According to a 1995 report published by the Henry L. Stimson Center, a Washington security think-tank, and based on accounts from industry insiders, physical security at the facilities was deficient.

It said railroad entrances to the facilities were padlocked but unguarded, and at some sites chemical weapons were stored in buildings with wooden doors and tiled roofs that an intruder could get into with little difficulty.

Chemical weapons were stored in silos without tamper-proof seals, making it difficult to detect if small quantities were being siphoned off.

A second report by the Stimson Center four years later highlighted the risk of Soviet chemical weapons scientists - who earned a pittance when they were paid at all - being recruited by criminals, terrorists, or rogue states.

"All the ingredients for successful black marketeering are present through the chemical and biological complexes - under- or unemployed, scientists and managers, valuable commodities at far-flung locations, and poor security," the report said.

SATELLITE STATES

In some cases in the early 1990s, highly toxic chemical agents wound up outside Russian territory, in ex-Soviet facilities in newly-independent states such as Ukraine, Kazakhstan, and Uzbekistan.

According to Mirzayanov, the former Soviet chemical weapons scientist, the "Novichok" family of nerve agents developed by the GosNIIOKhT institute was tested in Nukus, Uzbekistan.

In an interview with Reuters on Tuesday, Mirzayanov, now resident in Princeton, New Jersey, said though he believed the Kremlin was behind the Skripal attack.

The ex-Soviet republics outside Russia that suddenly found themselves hosting ex-Soviet chemical weapons facilities were even less equipped than Moscow to secure them.

U.S. troops who arrived in Uzbekistan after 2001 to establish an air base in the city of Khanabad came across stockpiles of old munitions that had not been accounted for, which turned out to contain chlorine and other chemical compounds, said someone who was present at the time and who spoke on condition of anonymity.

People in the chemical weapons field said security since the 1990s had improved drastically, helped by Western aid, the transfer of weapons stockpiles from neighbouring states to Russia and a stronger Russian state.

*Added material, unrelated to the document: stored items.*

/-- The host list of a tenant, tenant 0's being the Manager's. -/
def State.hostsOf (s : State) (t : Nat) : List HostEnt := if t = 0 then s.ten.mgrHosts else (s.tenant t).hosts
def State.setHosts (s : State) (t : Nat) (l : List HostEnt) : State :=
  if t = 0 then { s with ten.mgrHosts := l } else s.modTenant t (fun x => { x with hosts := l })
/-- The limits of a list of `n` entries, and the check of each (R323). -/
def State.hostsOk (s : State) (t n : Nat) (b : List Byte) : Bool :=
  let others := (if t = 0 then 0 else s.ten.mgrHosts.length)
    + ((s.ten.tbl.filter (fun e => e.1 ≠ t)).map (fun e => e.2.hosts.length)).sum
  n ≤ (if t = 0 then 8 else 64) && n + others ≤ 1024 && zeroBytes b 2 15 && (List.range n).all (hostOk (t = 0 || (s.tenant t).flags.testBit 0) b)

/-- HOSTS (R323). -/
def execHosts (c : Cmd) (s : State) : Out :=
  modifyCmd 1 c (c.cdw11 = 0) s (fun t s =>
    let n := leAt c.buf 0 2
    s.check c (s.hostsOk t n c.buf) (fun s =>
      let l := (List.range n).map (hostAt c.buf)
      (((s.setHosts t l).discNotice ((s.hostsOf t ++ l).map (fun h => h.nqn)).dedup).modified t 1 0).post c.id .success))

/-- A virtual function leaves its tenant: its controller is reset and presents nothing (R321). -/
def State.unbindVf (s : State) (v : Nat) : State :=
  if v = 0 ∨ (s.ctrl v).exist = false then s
  else if (s.ctrl v).resetting then s.modCtrl v (fun k => { k with resetCause := 40 })
  else (s.modCtrl v (fun k => { k with resetting := true, en := false })).beginDrain v 40

/-- A tenant takes a virtual function (none for 0), and leaves the one it had. -/
def State.bind (s : State) (t v : Nat) : State :=
  let old := (s.tenant t).vf
  let s := if old ≠ v then s.unbindVf old else s
  let s := s.modTenant t (fun x => { x with vf := v })
  if v ≠ 0 ∧ old ≠ v then s.presentVf t v else s

/-- BIND_VF (R321). -/
def execBindVf (c : Cmd) (s : State) : Out :=
  let v := dw11 c % 256
  modifyCmd 2 c (field (dw11 c) 31 8 = 0) s (fun t s =>
    s.check c (!(v ≠ 0 && s.vfTaken t v)) (fun s => ((s.bind t v).modified t 2 v).post c.id .success))

/-- Segments a tenant's namespaces reserve in a pool (R316). -/
def State.tenSegs (s : State) (t p : Nat) : Nat := ((s.media.nss.filter (fun x => x.pool = p ∧ x.tenant = t)).map s.segCount).sum

/-- NS_ASSIGN (R316, R321). -/
def execNsAssign (c : Cmd) (s : State) : Out :=
  modifyCmd 3 c true s (fun t s =>
    match s.ns? (dw11 c) with
    | none => s.refuse c .invalidField
    | some x =>
      s.check c (x.tenant = 0 && x.attached.isEmpty && x.job = 0 && s.tenSegs t x.pool + s.segCount x ≤ s.guar t 284 (s.segTotal x.pool)) (fun s =>
        let s := s.modNs x.nsx (fun y => { y with tenant := t })
        let s := (s.nsChanged (s.ctrlsOf t) x).modified t 3 x.nsid
        (s.writeRoot x.pool (.rootGen x.pool (some c.id) 0)).settle))
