/-- What the deep scan loses and changes: release, void and member records, relocations; each data band takes a new number, and its `CLOSE_SEQ` is no longer known. -/
def State.deepScan (s : State) (p trigger : Nat) : State :=
  let s := s.modPool p (fun q => { q with pstate := 3, deep := true })
  let secs := s.freeVal
  let s := (s.took).log 0x0123 [p, trigger, secs]
  let s : State := { s with media.recs := s.media.recs.filter (fun r => r.pool ≠ p), media.bands := s.media.bands.filter (fun e => !(e.2.pool = p && e.2.role = 4)) }
  let bs := (s.media.bands.filter (fun e => e.2.pool = p && e.2.role ≠ 0 && !e.2.shavings)).map (fun e => e.1)
  s.each bs (fun s b =>
    let x := s.band b
    let rest := s.media.bands.put band0 b {}
    let k := ({ s with media.bands := rest } : State).renumber b x.n
    let r := fun (o : Option Nat) => if o = some b then some k else o
    { s with
      media.bands := Cells.put band0 (rest.every band0 (fun _ e => { e with prevA := r e.prevA, prevB := r e.prevB })) k { x with relocs := [], closeSeq := 0 }
      media.jrecs := s.media.jrecs.map (fun j => if j.band = b then { j with band := k } else j)
      media.units := s.media.units.map (fun u => match u.kind with | .band c w m => if c = b then { u with kind := .band k w m } else u | _ => u)
      media.blocks := s.media.blocks.map (fun (e : Place × BlockEnt) => if e.2.st = .member b then (e.1, { e.2 with st := .member k }) else e) })

/-! ## Assembly -/

/-- The namespaces as the root names them, with what firmware keeps of them (R155, R332, R334, R442). -/
def State.rootNss (s : State) (g : RootGen) : List Ns :=
  let tbl := (s.ten.stored.map (fun t => t.1)).getD s.ten.tbl
  g.nss.map (fun x =>
    let cur := s.media.nss.find? (fun y => y.nsid = x.nsid ∧ y.nsx = x.nsx)
    let orphan := x.tenant ≠ 0 && !x.flags.testBit 1 && !(Cells.get tenant0 tbl x.tenant).occupied
    { x with segs := [], dealloc := [], policy := 0x000A0200, jobId := none, jobOn := false, newFmt := none
             job := if s.media.sanitize.isSome then 6 else 0
             tenant := if orphan then 0 else x.tenant
             salt := s.fw.salts.get zeroCell x.nsx
             attached := (cur.map Ns.attached).getD x.attached })

/-- The highest number any structure on media bears. -/
def State.topSeq (s : State) : Nat :=
  let bs := s.media.bands.map (fun (e : Nat × Band) => ((e.2.tags.map (fun t => fullSeq e.2.openSeq t.2.seqLo)).foldl max (max e.2.openSeq e.2.closeSeq)))
  let js := s.media.jrecs.map JRec.seq
  let rs := s.media.recs.map DurRec.seq
  let ps := s.media.pools.map (fun (e : Nat × Pool) => (e.2.root.map RootGen.seq).getD 0)
  (bs ++ js ++ rs ++ ps).foldl max 0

Russia's trade and industry ministry, which oversaw the disposal of chemical weapons stockpiles, said in a statement sent to Reuters that Russia had destroyed 100 percent of the stocks in strict compliance with international commitments, and faster than the United States.

The ministry did not address questions about chemical weapons smuggling in the aftermath of the Soviet collapse.

Ukraine's state security service, which tracks weapons proliferation, said it had no immediate comment.

The Uzbek foreign ministry did not respond to a request for comment.

The state-owned Kazakh nuclear company which operates the Pavlodar Chemical Plant, a former chemical weapons facility, and the Energy Ministry, to which the nuclear company reports, did not reply to questions.